Нёго сидела, погрузившись в глубокую задумчивость, когда в покои вошла ее мать. Дневные обряды уже начались, и рядом с нёго никого не было. Этим-то и воспользовалась старая монахиня, чтобы приблизиться к внучке.
— О, как дурно! — рассердилась госпожа Акаси. — Отчего вы не поставили хотя бы низкий занавес? Ветер сильный, довольно одного порыва... Можно подумать, что вы врачеватель[21]. А ведь лет вам уже немало...
Сама-то монахиня полагала, что ведет себя с большим достоинством, но, увы, она была слишком стара, да и туга на ухо, а потому лишь кивала согласно: «Да, да...» Впрочем, не так уж и много ей было лет, всего шестьдесят пять или шестьдесят шесть... В опрятном монашеском платье вид у нее был весьма благородный. Увидев, как блестят ее опухшие от слез глаза, госпожа Акаси сразу же догадалась, что разговор шел о прошлом, и сердце ее мучительно сжалось.
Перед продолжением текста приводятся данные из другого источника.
-- ==== Sys2Proof/Tests/Slice0.lean ====
section
/-! SUPPORT. Tests: ill-formed commands that WellFormed refuses, values the manual works out, one step at a time, and a state and operands
that meet the hypotheses of every clause of every statement. -/

set_option Elab.async false

namespace Sys2Proof.Tests

open Sys2Proof Sys2Proof.Machine

/-! ## Small states -/

/-- A word made of fields, each a low bit and a value. -/
def word (n : Nat) (l : List (Nat × Nat)) : BitVec n := BitVec.ofNat n (pack l)

/-- A partition that is Up, its ranges from 0. -/
def part0 : Part :=
  { enabled := true, state := .up, mem := ⟨0, 64⟩, tableSize := 1, regions := ⟨0, 64⟩, flat := ⟨0, 64⟩, wq := ⟨0, 16⟩, cq := ⟨0, 16⟩,
    ctr := ⟨0, 16⟩, quotaEnds := 16, quotaOps := 16, quotaSlices := 4 }

/-- A running device with partition 0 Up. -/
def sUp : State := { part := { parts := [(0, part0)] }, mem := { zeroing := false } }

/-- A descriptor of a queue of partition 0: BURST 1, 64 entries, ring and completion queue 0. -/
def qDesc : BitVec 256 := word 256 [(248, 1)]

/-- Partition 0 with completion queue 0 and a work queue 0 in a state. -/
def sQ (q : WorkQueue) : State :=
  { sUp with q := { wqs := [(0, { q with desc := qDesc })], cqs := [(0, { exists_ := true })] } }

/-- A device whose dictionary server runs one record of session 1. -/
def sRun (c : Cmd) (priv part : Nat) (s : State) : State :=
  { s with far := { s.far with
      sessions := [(1, { priv := priv, part := part, path := .segment, epoch := 0, key := 0, counter := 0, lastFrame := 0 })],
      running := some { req := ⟨.segment, 1, 1, 1, false, [c], none⟩, todo := [c] } } }

/-- The request of that record. -/
def rq (c : Cmd) : Request := ⟨.segment, 1, 1, 1, false, [c], none⟩

/-- A WRITE record of little-endian bytes. -/
def wr (i n size v : Nat) : Cmd := ⟨0x02, i, n, 0, size, leBytes size v⟩

/-- A READ record. -/
def rd (i n len : Nat) : Cmd := ⟨0x01, i, n, 0, len, []⟩

/-- Every test of a list holds. -/
def all (l : List Bool) : Bool := l.all id

/-! ## WellFormed refuses each kind of object that does not exist, and takes the last that does -/

theorem test_wf_port : (Instr.signalDetected 24).wf = false ∧ (Instr.signalDetected 23).wf = true := by decide
theorem test_wf_partition : (Instr.pauseWq 12 0).wf = false ∧ (Instr.pauseWq 11 0).wf = true := by decide
theorem test_wf_meshLink : (Instr.meshLinkOutOfService 18).wf = false ∧ (Instr.meshLinkOutOfService 17).wf = true := by decide
theorem test_wf_island : (Instr.distributionWordArrival 208 0).wf = false ∧ (Instr.distributionWordArrival 207 0).wf = true := by decide
theorem test_wf_accelPort : (Instr.accelLossTimer 8).wf = false ∧ (Instr.accelLossTimer 7).wf = true := by decide
theorem test_wf_engineDie : (Instr.scrub 8 0 0).wf = false ∧ (Instr.scrub 7 0 0).wf = true := by decide
theorem test_wf_portDie : (Instr.queueSample 4).wf = false ∧ (Instr.queueSample 3).wf = true := by decide
theorem test_wf_rail : (Instr.powerGoodAsserted 18).wf = false ∧ (Instr.powerGoodAsserted 17).wf = true := by decide
theorem test_wf_managementCore : (Instr.mcWatchdog 4).wf = false ∧ (Instr.mcWatchdog 3).wf = true := by decide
— Боюсь, что монахиня наскучила вам своими небылицами,— улыбаясь, сказала она. — У нее, несчастной, все перепуталось в голове, она часто вспоминает то, чего никогда и не бывало. Порой создается впечатление, что она рассказывает свои сны.
Юная нёго сидела перед ней, прелестная, изящная... Сегодня она казалась молчаливее и задумчивее обыкновенного. Трудно было поверить, что это ее родная дочь, и госпожа Акаси снова возблагодарила судьбу, но тут же встревожилась, подумав, что монахиня, должно быть, взволновала нёго своими рассказами о прошлом. Разумеется, она и сама собиралась рассказать дочери обо всем, но только позже, когда положение ее упрочится. Вряд ли рассказ монахини мог лишить нёго душевного равновесия, и все же она явно была чем-то расстроена. Когда кончились обряды и все разошлись, госпожа Акаси, приготовив плоды, сама поднесла их дочери:
— Скушайте хоть это.
Видно было, что она не на шутку встревожена.
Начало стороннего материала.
-- ==== Sys2Proof/Laws/PerInstr.lean ====
section
/-! SUPPORT. Statements made for each operation (R63): its code is a legal value of `OP`, the decoder
reads the operation back from it, and from the word of the opcode table. -/

namespace Sys2Proof.Laws

open Sys2Proof

/-- The code of an operation is legal (R16) and decodes to the operation (R63). -/
def OpRoundTrip.Statement (i : Instr) : Prop :=
  legalOp (encode i) = true ∧ decode (encode i) = .ok i ∧
    decodeTableWord 8 (encode i).toNat = some i

theorem OpRoundTrip.pchk : OpRoundTrip.Statement .pchk := ⟨rfl, rfl, rfl⟩
theorem OpRoundTrip.lchk : OpRoundTrip.Statement .lchk := ⟨rfl, rfl, rfl⟩
theorem OpRoundTrip.encode : OpRoundTrip.Statement .encode := ⟨rfl, rfl, rfl⟩
theorem OpRoundTrip.validate : OpRoundTrip.Statement .validate := ⟨rfl, rfl, rfl⟩
theorem OpRoundTrip.decodeSys : OpRoundTrip.Statement .decodeSys := ⟨rfl, rfl, rfl⟩
theorem OpRoundTrip.decodeMfr : OpRoundTrip.Statement .decodeMfr := ⟨rfl, rfl, rfl⟩
theorem OpRoundTrip.decodeCap : OpRoundTrip.Statement .decodeCap := ⟨rfl, rfl, rfl⟩
theorem OpRoundTrip.decodeRt : OpRoundTrip.Statement .decodeRt := ⟨rfl, rfl, rfl⟩
theorem OpRoundTrip.alarmMap : OpRoundTrip.Statement .alarmMap := ⟨rfl, rfl, rfl⟩

end Sys2Proof.Laws
end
Старая монахиня, с обожанием и умилением глядя на внучку, улыбалась сквозь слезы. При этом она широко разевала рот, ее мокрое лицо некрасиво морщилось...
— Право, вы не должны... — снова попеняла матери госпожа Акаси, знаками предлагая ей взять себя в руки, но старуха не обратила на нее внимания.
— Волны старостиК давно желанному берегуМеня принесли.Кто же станет теперь рыбачкуЗа поблекшее платье корить?
Даже в древние времена стариков положено было прощать[22], — говорит она, а юная нёго, взяв лежащий возле тушечницы листок бумаги, пишет:
«О, когда бы меняРыбачка в платье поблекшемПровела по волнам,Я смогла б хоть на миг заглянутьВ бедную келью у моря...»
Тут уж и госпожа Акаси не сумела сдержаться и заплакала.
— С суетным миромРасставшись, нашел он приютВ светлой бухте Акаси.Но когда ж наконец душа егоПерестанет блуждать во мраке? (3) —
отвечает она, стараясь скрыть слезы.
«О, если б хоть во сне могла я увидеть тот рассвет, когда расставались мы с Вступившим на Путь!» — думала юная нёго.
Примерно на Десятый день Третьей луны она благополучно разрешилась от бремени. Тревоги остались позади, и в доме на Шестой линии воцарилось веселье, тем большее, что сама нёго чувствовала себя прекрасно, а младенец был мужского пола. Наконец-то Гэндзи вздохнул с облегчением.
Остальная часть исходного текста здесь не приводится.